-- ==== Sys2Proof/Laws/State.lean ====
section
/-! SUPPORT. What each update of the state does to each field, one lemma per field per update. -/

namespace Sys2Proof.Machine

/-! ## Storing cells -/

@[simp] theorem State.store_params (s : State) (cells : List Host.Cell) : (s.store cells).params = s.params := rfl

@[simp] theorem State.store_cmd (s : State) (cells : List Host.Cell) : (s.store cells).cmd = s.cmd := rfl

@[simp] theorem State.store_status (s : State) (cells : List Host.Cell) : (s.store cells).status = s.status := rfl

@[simp] theorem State.store_src (s : State) (cells : List Host.Cell) : (s.store cells).src = s.src := rfl

@[simp] theorem State.store_dst (s : State) (cells : List Host.Cell) : (s.store cells).dst = s.dst := rfl

@[simp] theorem State.store_count (s : State) (cells : List Host.Cell) : (s.store cells).count = s.count := rfl

@[simp] theorem State.store_width (s : State) (cells : List Host.Cell) : (s.store cells).width = s.width := rfl

@[simp] theorem State.store_height (s : State) (cells : List Host.Cell) : (s.store cells).height = s.height := rfl

@[simp] theorem State.store_ncol (s : State) (cells : List Host.Cell) : (s.store cells).ncol = s.ncol := rfl

@[simp] theorem State.store_cin (s : State) (cells : List Host.Cell) : (s.store cells).cin = s.cin := rfl

@[simp] theorem State.store_cout (s : State) (cells : List Host.Cell) : (s.store cells).cout = s.cout := rfl

@[simp] theorem State.store_mem (s : State) (cells : List Host.Cell) : (s.store cells).mem = s.mem.storeAll cells := rfl

@[simp] theorem State.store_pending (s : State) (cells : List Host.Cell) : (s.store cells).pending = s.pending := rfl

@[simp] theorem State.store_reply (s : State) (cells : List Host.Cell) : (s.store cells).reply = s.reply := rfl

@[simp] theorem State.store_draws (s : State) (cells : List Host.Cell) : (s.store cells).draws = s.draws := rfl

/-! ## Raising an error (spec/60_exceptions.md R203) -/

@[simp] theorem State.raiseError_params (s : State) (c : ErrCode) : (s.raiseError c).params = s.params := rfl

@[simp] theorem State.raiseError_cmd (s : State) (c : ErrCode) : (s.raiseError c).cmd = s.cmd := rfl

@[simp] theorem State.raiseError_status (s : State) (c : ErrCode) : (s.raiseError c).status = Status.error c := rfl

@[simp] theorem State.raiseError_src (s : State) (c : ErrCode) : (s.raiseError c).src = s.src := rfl

@[simp] theorem State.raiseError_dst (s : State) (c : ErrCode) : (s.raiseError c).dst = s.dst := rfl

@[simp] theorem State.raiseError_count (s : State) (c : ErrCode) : (s.raiseError c).count = s.count := rfl

@[simp] theorem State.raiseError_width (s : State) (c : ErrCode) : (s.raiseError c).width = s.width := rfl

@[simp] theorem State.raiseError_height (s : State) (c : ErrCode) : (s.raiseError c).height = s.height := rfl

@[simp] theorem State.raiseError_ncol (s : State) (c : ErrCode) : (s.raiseError c).ncol = s.ncol := rfl

@[simp] theorem State.raiseError_cin (s : State) (c : ErrCode) : (s.raiseError c).cin = s.cin := rfl

@[simp] theorem State.raiseError_cout (s : State) (c : ErrCode) : (s.raiseError c).cout = s.cout := rfl

@[simp] theorem State.raiseError_mem (s : State) (c : ErrCode) : (s.raiseError c).mem = s.mem := rfl

@[simp] theorem State.raiseError_pending (s : State) (c : ErrCode) : (s.raiseError c).pending = s.pending := rfl

@[simp] theorem State.raiseError_reply (s : State) (c : ErrCode) : (s.raiseError c).reply = s.reply := rfl

@[simp] theorem State.raiseError_draws (s : State) (c : ErrCode) : (s.raiseError c).draws = s.draws := rfl

/-! ## Completing without an error (R204) -/

@[simp] theorem State.complete_params (s : State) : (s.complete).params = s.params := rfl

@[simp] theorem State.complete_cmd (s : State) : (s.complete).cmd = s.cmd := rfl

@[simp] theorem State.complete_status (s : State) : (s.complete).status = Status.success := rfl

@[simp] theorem State.complete_src (s : State) : (s.complete).src = s.src := rfl

@[simp] theorem State.complete_dst (s : State) : (s.complete).dst = s.dst := rfl

@[simp] theorem State.complete_count (s : State) : (s.complete).count = s.count := rfl

@[simp] theorem State.complete_width (s : State) : (s.complete).width = s.width := rfl

@[simp] theorem State.complete_height (s : State) : (s.complete).height = s.height := rfl

@[simp] theorem State.complete_ncol (s : State) : (s.complete).ncol = s.ncol := rfl

@[simp] theorem State.complete_cin (s : State) : (s.complete).cin = s.cin := rfl

@[simp] theorem State.complete_cout (s : State) : (s.complete).cout = s.cout := rfl

@[simp] theorem State.complete_mem (s : State) : (s.complete).mem = s.mem := rfl

@[simp] theorem State.complete_pending (s : State) : (s.complete).pending = s.pending := rfl

@[simp] theorem State.complete_reply (s : State) : (s.complete).reply = s.reply := rfl

@[simp] theorem State.complete_draws (s : State) : (s.complete).draws = s.draws := rfl

/-! ## Reset of the registers (70_reset_and_hazards.md R240) -/

@[simp] theorem State.resetRegisters_params (s : State) : (s.resetRegisters).params = s.params := rfl

@[simp] theorem State.resetRegisters_cmd (s : State) : (s.resetRegisters).cmd = 0 := rfl

@[simp] theorem State.resetRegisters_status (s : State) : (s.resetRegisters).status = Status.clear := rfl

@[simp] theorem State.resetRegisters_src (s : State) : (s.resetRegisters).src = 0 := rfl

@[simp] theorem State.resetRegisters_dst (s : State) : (s.resetRegisters).dst = 0 := rfl

@[simp] theorem State.resetRegisters_count (s : State) : (s.resetRegisters).count = 0 := rfl

@[simp] theorem State.resetRegisters_width (s : State) : (s.resetRegisters).width = 0 := rfl

@[simp] theorem State.resetRegisters_height (s : State) : (s.resetRegisters).height = 0 := rfl

@[simp] theorem State.resetRegisters_ncol (s : State) : (s.resetRegisters).ncol = 0 := rfl

@[simp] theorem State.resetRegisters_cin (s : State) : (s.resetRegisters).cin = 0 := rfl

@[simp] theorem State.resetRegisters_cout (s : State) : (s.resetRegisters).cout = 0 := rfl

@[simp] theorem State.resetRegisters_mem (s : State) : (s.resetRegisters).mem = s.mem := rfl

@[simp] theorem State.resetRegisters_pending (s : State) : (s.resetRegisters).pending = s.pending := rfl

@[simp] theorem State.resetRegisters_reply (s : State) : (s.resetRegisters).reply = s.reply := rfl

@[simp] theorem State.resetRegisters_draws (s : State) : (s.resetRegisters).draws = s.draws := rfl

/-! ## Placing a CMD write before the host's accesses -/

@[simp] theorem State.withCommand_params (s : State) (w : Word) : (s.withCommand w).params = s.params := rfl

@[simp] theorem State.withCommand_cmd (s : State) (w : Word) : (s.withCommand w).cmd = s.cmd := rfl

@[simp] theorem State.withCommand_status (s : State) (w : Word) : (s.withCommand w).status = s.status := rfl

@[simp] theorem State.withCommand_src (s : State) (w : Word) : (s.withCommand w).src = s.src := rfl

@[simp] theorem State.withCommand_dst (s : State) (w : Word) : (s.withCommand w).dst = s.dst := rfl

@[simp] theorem State.withCommand_count (s : State) (w : Word) : (s.withCommand w).count = s.count := rfl

@[simp] theorem State.withCommand_width (s : State) (w : Word) : (s.withCommand w).width = s.width := rfl

@[simp] theorem State.withCommand_height (s : State) (w : Word) : (s.withCommand w).height = s.height := rfl

@[simp] theorem State.withCommand_ncol (s : State) (w : Word) : (s.withCommand w).ncol = s.ncol := rfl

@[simp] theorem State.withCommand_cin (s : State) (w : Word) : (s.withCommand w).cin = s.cin := rfl

@[simp] theorem State.withCommand_cout (s : State) (w : Word) : (s.withCommand w).cout = s.cout := rfl

@[simp] theorem State.withCommand_mem (s : State) (w : Word) : (s.withCommand w).mem = s.mem := rfl

@[simp] theorem State.withCommand_pending (s : State) (w : Word) : (s.withCommand w).pending = .write (.slot Reg.cmd.offset) 4 w :: s.pending := rfl

@[simp] theorem State.withCommand_reply (s : State) (w : Word) : (s.withCommand w).reply = s.reply := rfl

@[simp] theorem State.withCommand_draws (s : State) (w : Word) : (s.withCommand w).draws = s.draws := rfl

end Sys2Proof.Machine
end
----------------------------------------
=== Brief ===
Copy the lines above exactly, beginning at the line that has "(s.resetRegisters).params = s.params := rfl" and stopping after the line that has "(s.resetRegisters).height = 0 := rfl", and omit the rest.

=== Answer section ===
@[simp] theorem State.resetRegisters_params (s : State) : (s.resetRegisters).params = s.params := rfl

@[simp] theorem State.resetRegisters_cmd (s : State) : (s.resetRegisters).cmd = 0 := rfl

@[simp] theorem State.resetRegisters_status (s : State) : (s.resetRegisters).status = Status.clear := rfl

@[simp] theorem State.resetRegisters_src (s : State) : (s.resetRegisters).src = 0 := rfl

@[simp] theorem State.resetRegisters_dst (s : State) : (s.resetRegisters).dst = 0 := rfl

@[simp] theorem State.resetRegisters_count (s : State) : (s.resetRegisters).count = 0 := rfl

@[simp] theorem State.resetRegisters_width (s : State) : (s.resetRegisters).width = 0 := rfl

@[simp] theorem State.resetRegisters_height (s : State) : (s.resetRegisters).height = 0 := rfl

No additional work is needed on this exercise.